# What you should do
Look through the entries below. Report each line that has the word "enforcement" in it.

# Records shown

/-- A new publication has been made of a group: it takes the place of an update held back for a collect-clear (R21), is the
held update of a Snapshot Bracket open on its meter group (R20), or enters the queue (R16). -/
def Publication.takes (p : Publication) (g : Group) (words : List Word) : Publication :=
  let through :=
    match p.bracket with
    | some b => if g.isMeter ∧ b.group = g then { p with bracket := some { b with held := some words } } else p.entered g words
    | none => p.entered g words
  match g with
  | .meter n => if p.heldBack[n] = none then through else { p with heldBack := setAt p.heldBack n (some words) }
  | .charter | .level _ | .status _ => through

/-- New publications have been made of these groups, one after another, and of no other; every group has the words given. -/
def Publication.takesAll (p : Publication) (words : Group → List Word) (gs : List Group) : Publication :=
  gs.foldl (fun p g => p.takes g (words g)) p

/-- A change has made a new publication of a group: of the charter group while enforcement is on, and of a Status group in
RUNNING and HALTED, where the change has moved a word of the group (R36, R84, R108); of a level's or an outlet's Meter group
where its Sequence has moved on (R77, R173). -/
def Device.Moves (d d' : Device) : Group → Prop
  | .charter => d'.enforcing = true ∧ d'.groupWords .charter ≠ d.groupWords .charter
  | .status n => d'.inService = true ∧ d'.groupWords (.status n) ≠ d.groupWords (.status n)
  | .level l => (d'.engine.levels.get l).sequence ≠ (d.engine.levels.get l).sequence
  | .meter n => (d'.engine.outlets[n]).sequence ≠ (d.engine.outlets[n]).sequence

/-- Every group whose words a change has moved is waiting: the Status group of each outlet in RUNNING and HALTED (R84, R108),
and the charter group while enforcement is on (R36). -/
structure Device.Announces (d d' : Device) : Prop where
  status : d'.inService = true →
    ∀ n : Outlet, d'.groupWords (.status n) ≠ d.groupWords (.status n) → d'.Published (.status n)
  charter : d'.enforcing = true → d'.groupWords .charter ≠ d.groupWords .charter → d'.Published .charter

/-- What a change has done to the Publication Unit: it has made new publications of the groups it moves, and of those that
it publishes at all events, each with the words the block now shows for it, in some order; and nothing else. Every other
entry, and every report entry, stands in its place, and the bracket, the updates held back, the last-published periods and
the drain under way are as they were but for what these publications make of them (R16, R20, R21). -/
def Device.Publishes (d d' : Device) (anyhow : List Group) : Prop :=
  ∃ gs : List Group, (∀ g, g ∈ gs ↔ d.Moves d' g ∨ g ∈ anyhow) ∧ d'.pub = d.pub.takesAll d'.groupWords gs

/-- One interval close has counted for the Snapshot Bracket: the second one closes it, and its held update enters the queue
but where the close publishes the group itself (R20; log 21). -/
def Publication.closeCounted (p : Publication) (published : List Group) : Publication :=
  match p.bracket with
  | none => p
  | some b =>
    let shut := { p with bracket := none }
    if b.closes = 0 then { p with bracket := some { b with closes := 1 } }
    else if b.group ∈ published then shut
    else
      match b.held with
      | none => shut
      | some words => shut.entered b.group words

/-! ## The words of the published groups (10) -/

/-- The k words of a value, the most significant first. -/
def wordsAt (k : Nat) (x : Nat) : List Word := (List.range k).map fun i => BitVec.ofNat 16 (x / 65536 ^ (k - 1 - i))

/-- The 64-bit value that words 9 to 12 of a level's record show, field by field from its top bit (10; the Over-Limit of a
close whose loads are still on their way is log 15's). -/
def Device.packedValue (d : Device) (l : Level) : Nat :=
  let m := d.engine.levels.get l
  let signed (w : Nat) : Nat := (m.power % 2 ^ w).toNat
  match l with
  | .phase p =>
    d.engine.voltages[p] % 2 ^ 14 * 2 ^ 50 + m.load % 2 ^ 20 * 2 ^ 30 + signed 25 * 2 ^ 5
      + (d.overLimit l).toNat * 2 ^ 4 + m.quality.isPartial.toNat * 2 ^ 3 + m.quality.noSamples.toNat * 2 ^ 2
      + m.quality.refDrift.toNat * 2 + m.quality.noLineSync.toNat
  | .branch b =>
    let place :=
      match d.admission.slots[b] with
      | none => 0
      | some s => s.outlet.val % 8 + 1
    m.load % 2 ^ 19 * 2 ^ 45 + signed 24 * 2 ^ 21 + d.admission.reserved.branch[b] / 100 % 2 ^ 9 * 2 ^ 12
      + d.admission.queues[b].length % 2 ^ 4 * 2 ^ 8 + place * 2 ^ 4 + (d.overLimit l).toNat * 2 ^ 3
      + m.quality.isPartial.toNat * 2 ^ 2 + m.quality.refDrift.toNat * 2 + m.quality.noLineSync.toNat
  | .inlet =>
    m.load % 2 ^ 22 * 2 ^ 42 + signed 27 * 2 ^ 15 + m.rollover % 2 ^ 8 * 2 ^ 7 + (d.overLimit l).toNat * 2 ^ 3
      + m.quality.isPartial.toNat * 2 ^ 2 + m.quality.refDrift.toNat * 2 + m.quality.noLineSync.toNat

/-- The words of the four kinds of published group, word by word with their code values (10; R36, R67, R108, R173, R183). -/
structure Device.WordsLaid (d : Device) : Prop where
  charter :
    let roll (l : Level) : Nat := (d.engine.levels.get l).rollover % 256
    let state := [CharterState.unchartered, .sweeping, .running, .halted, .rejected].idxOf d.charter.state
    d.groupWords .charter =
      ([state, if d.charter.reject = .layout then 1 else 0, d.pins.bankB.toNat, d.charter.uptime / 65536,
        d.charter.uptime, d.suspendedSince.isSome.toNat, d.sampler.drifting.toNat, d.engine.lineFrequency,
        d.sampler.locked.toNat, d.applyEcho.1.toNat, d.applyEcho.2, roll (.branch 0) * 256 + roll (.branch 1),
        roll (.branch 2) * 256 + roll (.branch 3), roll (.branch 4) * 256 + roll (.branch 5),
        roll (.phase 0) * 256 + roll (.phase 1), roll (.phase 2) * 256].map (BitVec.ofNat 16)) ++ List.replicate 16 0
  level : ∀ l : Level,
    let m := d.engine.levels.get l
    d.groupWords (.level l) = m.sequence :: (wordsAt 4 (d.packedValue l) ++ wordsAt 3 m.lifetime.packed)
  status : ∀ n : Outlet,
    let o := d.outlet[n]
    let w := d.watch[n]
    let result : Nat :=
      match o.echoResult with
      | .taken => 0x00 | .clamped => 0x01 | .deferred => 0x02 | .noChange => 0x03 | .superseded => 0x04
      | .refusedState => 0x10 | .refusedMode => 0x11 | .refusedLocked => 0x12 | .refusedUnknown => 0x13
      | .refusedAbsent => 0x14 | .refusedHalted => 0x15 | .refusedHold => 0x16
    let state := [OutletState.unmanaged, .absent, .off, .queued, .closing, .inrush, .on, .opening, .dwell,
      .fault].idxOf o.state
    let watch := [WatchState.idle, .grace, .watching, .suspect, .hung, .lockedOut].idxOf w.state
    let fault := [none, some FaultKind.failedClose, some .welded, some .currentWhileOff, some .contactMoved].idxOf o.fault
    d.groupWords (.status n) =
      ([o.echoTag.toNat * 256 + result, state, if o.sensed = .closed then 1 else 0,
        [none, some Target.on, some .off].idxOf o.staged, watch, w.held.toNat,
        [none, some Cause.request, some .verdict].idxOf o.lastCause, w.recent.length, o.since / 65536, o.since,
        fault].map (BitVec.ofNat 16)) ++ List.replicate 7 0
  meter : ∀ n : Outlet,
    let m := d.engine.outlets[n]
    let q := m.quality
    d.groupWords (.meter n) =
      m.sequence :: BitVec.ofNat 16 m.current :: (wordsAt 2 (m.power % 2 ^ 32).toNat ++ wordsAt 2 m.apparent ++
        [BitVec.ofNat 16 (q.noSamples.toNat + q.lowCount.toNat * 2 + q.overrange.toNat * 4 + q.refDrift.toNat * 8 +
            q.noLineSync.toNat * 16),
          BitVec.ofNat 16 ([GainRange.x1, .x4, .x16].idxOf m.range)] ++
        wordsAt 3 m.lifetime.packed ++ wordsAt 2 m.period.packed ++ [BitVec.ofNat 16 m.rollover])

# Exercise response
/-- A change has made a new publication of a group: of the charter group while enforcement is on, and of a Status group in
and the charter group while enforcement is on (R36). -/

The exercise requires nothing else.